Prompt: Could you set down exactly the lines of the data below, starting at the one that holds "(legal → t.eth.pldmStaging" and ending at the one that holds "(s.eth.pldmStaging = some (component, size, 0)", both included, and only those?

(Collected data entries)
================================

/-- Staging, committing and programming of images and slot flashes, update keys, and the PLDM path (R347, R384, R387, R391, R398, R399, R405, R406, R407, R408, R409). -/
def Obligations.ImagesAreStagedCheckedAndProgrammed : Prop :=
  ∀ s : State,
    let replies (m : Fin 16) (c : Instr) (cmd status : Nat) : Prop := Answers (exec c s) fun t => RepliesOnly s t m 9 cmd status
    let busy (target : Nat) : Prop := s.targetMoves target = true ∨ (s.queued target).isSome = true ∨ s.pldmHas target = true
    let ready : Prop := s.active = true ∧ s.fld F.DDR_STATUS.state = 2
    let refusal (n : Fin 8) (size : Nat) : Nat :=
      if s.efuseOn n = false ∨ s.phase n = 1 then 4
      else if size = 0 ∨ 0x4000000 < size ∨ s.fld (F.BOOT_SLOTFL_CFG.limit n) * 65536 < size then 5 else 0
    let started (t : State) (n : Fin 8) (size : Nat) : Prop :=
      t.fld (F.BOOT_SLOTFL_STAT.state n) = 1 ∧ t.inv.fwIds[n] = 0 ∧ t.flag (F.SLT_STAT.fl_sel n) = true ∧
      t.flag (F.SLT_STAT.rst n) = true ∧ t.pins[n].flashHold = true ∧ t.pins[n].rstLow = s.pins[n].rstLow ∧
      t.boot.slotFlash[n] = some ⟨size, Config.sm3 (s.bytes (stageArea (0x10 + n)) size)⟩
    let committed (t : State) (target : Nat) : Prop :=
      (target = 0 → t.boot.programming = true ∧ FlashKept [metaSpan] s t ∧ ∃ r, r.state = 0xFF ∧ r.attempts = 0xFF ∧
        r.slot ≤ 1 ∧ r.slot ≠ s.boot.running ∧ r.size = imgSize (s.stageRd 0) ∧ r.digest = imgDigest (s.stageRd 0) ∧
        (∀ x ∈ s.boot.records, x.seq < r.seq) ∧
        (s.boot.records.length < 1023 → t.boot.records = r :: s.boot.records ∧ t.boot.metaGen = s.boot.metaGen ∧
          ∀ i < 64, some (Sparse.get flashDefault (metaSector s.boot.metaGen + 64 * t.boot.records.length + i) t.flash) = r.bytes[i]?) ∧
        (1023 ≤ s.boot.records.length → t.boot.metaGen = s.boot.metaGen + 1 ∧
          t.boot.records = r :: s.boot.records.filter (fun x => s.slotRec x.slot == some x) ∧
          ∀ i < 0x10000, Sparse.get flashDefault (metaSector s.boot.metaGen + i) t.flash = 0xFF#8)) ∧
      (target = 1 → t.fld F.BOOT_STATUS.svc = 1 ∧ t.boot.staged = imgId (s.stageRd 1) ∧ t.boot.stagedBank = s.idleBank ∧
        t.boot.service = s.boot.service ∧ t.boot.svcUp = s.boot.svcUp)
    (∀ (m : Fin 16) (target off : Nat) (data : List (BitVec 8)), Served s m 9 1 1 →
      let c := Instr.stageWrite m target off data
      let n := data.length
      let legal : Prop := targetOk target = true ∧ off % 4 = 0 ∧ n % 4 = 0 ∧ 4 ≤ n ∧ n ≤ 4096 ∧ off + n ≤ 0x4000000
      (¬legal → replies m c 1 5) ∧ (legal → busy target → replies m c 1 7) ∧
      (legal → ¬busy target → s.active = false → replies m c 1 7) ∧
      (legal → ¬busy target → ready → Answers (exec c s) fun t => Answered s t m 9 1 0 ∧
        (∀ i < n, data[i]? = some (t.byte (stageArea target + off + i))) ∧
        (∀ x, x < stageArea target + off ∨ stageArea target + off + n ≤ x → x < respArea m ∨ respArea m + 0x2000 ≤ x →
          t.byte x = s.byte x) ∧ RegsKept [F.MBX_PENDING.pending.off] s t ∧
        t = { s with mem := t.mem, csr := t.csr, seq := t.seq, eth := t.eth })) ∧
    (∀ (m : Fin 16) (target size : Nat), Served s m 9 2 1 →
      let c := Instr.stageCommit m target size
      (targetOk target = false → replies m c 2 5) ∧ (targetOk target = true → busy target → replies m c 2 7) ∧
      (∀ n : Fin 8, target = 0x10 + n.val → ¬busy target → ready →
        (refusal n size ≠ 0 → replies m c 2 (refusal n size)) ∧
        (refusal n size = 0 → Answers (exec c s) fun t => started t n size ∧ Replied s t m 9 2 0)) ∧
      (target ≤ 1 → ¬busy target → ready →
        (s.stagedCheck target ≠ 0 → replies m c 2
          (if s.stagedCheck target = 6 ∨ s.stagedCheck target = 10 then 9 else if s.stagedCheck target = 7 then 3 else 6)) ∧
        (s.stagedCheck target = 0 → Answers (exec c s) fun t => committed t target ∧ Answered s t m 9 2 0 ∧
          t.fuses = s.fuses ∧ (target = 1 → t.flash = s.flash)))) ∧
    (∀ (m : Fin 16) (target : Nat), Served s m 9 5 1 →
      replies m (.updateQuery m target) 5 (if targetOk target then 0 else 5)) ∧
    (∀ (m : Fin 16) (slot : Nat) (digest : BitVec 256) (sig : BitVec 512), Served s m 9 7 1 →
      let c := Instr.imageKeyFuse m slot digest sig
      let signed : Prop := s.ownerSigned (leBytes 1 slot ++ leBytes 32 digest.toNat ++ s.uid) sig.toNat = true
      (slot = 0 ∨ 3 < slot → replies m c 7 5) ∧
      ∀ i : Fin 4, slot = i.val → i ≠ 0 →
        (s.fuses.lifecycle ≠ 2 ∨ bitOf s.fuses.keysFused i = true → replies m c 7 4) ∧
        (s.fuses.lifecycle = 2 → bitOf s.fuses.keysFused i = false → ¬signed → replies m c 7 9) ∧
        (s.fuses.lifecycle = 2 → bitOf s.fuses.keysFused i = false → signed → Answers (exec c s) fun t => Replied s t m 9 7 0 ∧
          bitOf t.fuses.keysFused i = true ∧ t.fuses =
            { s.fuses with keysFused := t.fuses.keysFused, keyDigs := s.fuses.keyDigs.set i digest.toNat })) ∧
    (∀ (m : Fin 16) (slot : Nat) (sig : BitVec 512), Served s m 9 8 1 →
      let c := Instr.imageKeyRevoke m slot sig
      let live (i : Nat) : Prop := bitOf s.fuses.keysFused i = true ∧ bitOf s.fuses.keysRevoked i = false
      let last : Prop := slot ≠ 0 ∧ live slot ∧ ∀ i, 1 ≤ i → i ≤ 3 → i ≠ slot → ¬live i
      let signed : Prop := s.ownerSigned (leBytes 1 slot ++ s.uid) sig.toNat = true
      (3 < slot → replies m c 8 5) ∧ (slot ≤ 3 → last → replies m c 8 4) ∧ (slot ≤ 3 → ¬last → ¬signed → replies m c 8 9) ∧
      (slot ≤ 3 → ¬last → signed → Answers (exec c s) fun t => Replied s t m 9 8 0 ∧
        bitOf t.fuses.keysRevoked slot = true ∧ t.fuses = { s.fuses with keysRevoked := t.fuses.keysRevoked })) ∧
    (∀ (m : Fin 16) (msg : List (BitVec 8)), Served s m 0xB 1 1 → Answers (exec (.pldmPassthrough m msg) s) fun t =>
      RepliesOnly s t m 0xB 1 (if leAt msg 1 1 % 64 = 0 ∨ leAt msg 1 1 % 64 = 5 then 0 else 11) ∧
      (leAt msg 1 1 % 64 = 0 ∨ leAt msg 1 1 % 64 = 5 → t.eth.pldmReq = pldmPending s.eth.pldmReq msg ∧
        (s.toTell 1 = false → t.byte (respArea m + 11) = BitVec.ofNat 8 (b2n t.eth.pldmReq.isSome)))) ∧
    (∀ component size : Nat,
      (componentTarget component = none → ∀ step, exec (.updateComponent component size step) s = .next s) ∧
      ∀ target, componentTarget component = some target →
        (s.pldmMay component target = false → ∀ step, exec (.updateComponent component size step) s = .next s) ∧
        (s.pldmMay component target = true →
          (∀ (off : Nat) (data : List (BitVec 8)),
            let legal : Prop := data.length ≤ 4096 ∧ off + data.length ≤ size ∧ size ≤ 0x4000000
            Answers (exec (.updateComponent component size (.write off data)) s) fun t =>
              t = { s with mem := t.mem, eth := { s.eth with pldmStaging := t.eth.pldmStaging, pldmReq := t.eth.pldmReq } } ∧
              (¬legal → t.eth.pldmStaging = none ∧ t.eth.pldmReq = some 0x16 ∧ t.mem = s.mem) ∧
              (legal → t.eth.pldmStaging = some (component, size, 0) ∧ t.eth.pldmReq = some (if off + data.length < size then 0x15 else 0x16) ∧
                (∀ i < data.length, data[i]? = some (t.byte (stageArea target + off + i))) ∧
                BytesKept (stageArea target + off) data.length s t)) ∧
          (s.eth.pldmStaging ≠ some (component, size, 0) → exec (.updateComponent component size .verify) s = .next s) ∧
          (s.eth.pldmStaging = some (component, size, 0) → Answers (exec (.updateComponent component size .verify) s) fun t =>
            (target ≤ 1 → t.eth.pldmStaging = (if s.stagedCheck target = 0 then some (component, size, 1) else none) ∧
              t = { s with eth := t.eth }) ∧
            (∀ n : Fin 8, target = 0x10 + n.val → t.eth.pldmReq = some 0x17 ∧
              (refusal n size = 0 → started t n size ∧ t.eth.pldmStaging = some (component, size, 2)) ∧
              (refusal n size ≠ 0 → t = { s with eth := t.eth } ∧ t.eth.pldmStaging = none))) ∧
          (s.eth.pldmStaging ≠ some (component, size, 1) → exec (.updateComponent component size .apply) s = .next s) ∧
          (s.eth.pldmStaging = some (component, size, 1) → target ≤ 1 →
            Answers (exec (.updateComponent component size .apply) s) fun t =>
              committed t target ∧ t.eth.pldmStaging = none ∧ t.eth.pldmApplied = s.eth.pldmApplied ++ [target]))) ∧
    (∀ ok : Bool, (s.powered = false ∨ s.coreUp 0 = false ∨ s.boot.programming = false → exec (.imageSlotWritten ok) s = .next s) ∧
      ∀ (r : MetaRec) (l : List MetaRec), s.powered = true → s.coreUp 0 = true → s.boot.programming = true →
        s.boot.records = r :: l → r.size ≤ 0x800000 → Answers (exec (.imageSlotWritten ok) s) fun t =>
          t.boot.programming = false ∧
          t.boot.records = (if ok then { r with state := r.state &&& 0x7F } else r) :: l ∧
          (∀ i < r.size, ok = true → Sparse.get flashDefault (slotOffset r.slot + i) t.flash = s.byte (stageArea 0 + i)) ∧
          FlashKept [(slotOffset r.slot, slotOffset r.slot + 0x800000), metaSpan] s t ∧
          t = { s with boot := t.boot, flash := t.flash, free := t.free }) ∧
    (∀ (n : Fin 8) (result : Fin 6), s.powered = true →
      (s.flashing n = false → exec (.slotFlashDone n result) s = .next s) ∧
      (∀ f, s.flashing n = true → s.boot.slotFlash[n] = some f → Answers (exec (.slotFlashDone n result) s) fun t =>
        t.fld (F.BOOT_SLOTFL_STAT.state n) = (if result = 0 then 4 else 5) ∧
        t.fld (F.BOOT_SLOTFL_STAT.reason n) = result ∧ t.inv.fwIds[n] = (if result = 0 then f.digest % 2 ^ 64 else 0) ∧
        t.boot.slotFlash[n] = none ∧ t.pins[n].flashHold = false ∧ t.flag (F.SLT_STAT.rst n) = s.pins[n].rstLow ∧
        (∀ x, s.eth.pldmStaging = some (0x1000 + n.val, x, 2) → t.eth.pldmStaging = none ∧ t.eth.pldmReq = some 0x18) ∧
        (∀ j : Fin 8, j ≠ n → t.boot.slotFlash[j] = s.boot.slotFlash[j] ∧ t.inv.fwIds[j] = s.inv.fwIds[j] ∧ t.pins[j] = s.pins[j])))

================================

Task answer:
              (legal → t.eth.pldmStaging = some (component, size, 0) ∧ t.eth.pldmReq = some (if off + data.length < size then 0x15 else 0x16) ∧
                (∀ i < data.length, data[i]? = some (t.byte (stageArea target + off + i))) ∧
                BytesKept (stageArea target + off) data.length s t)) ∧
          (s.eth.pldmStaging ≠ some (component, size, 0) → exec (.updateComponent component size .verify) s = .next s) ∧
          (s.eth.pldmStaging = some (component, size, 0) → Answers (exec (.updateComponent component size .verify) s) fun t =>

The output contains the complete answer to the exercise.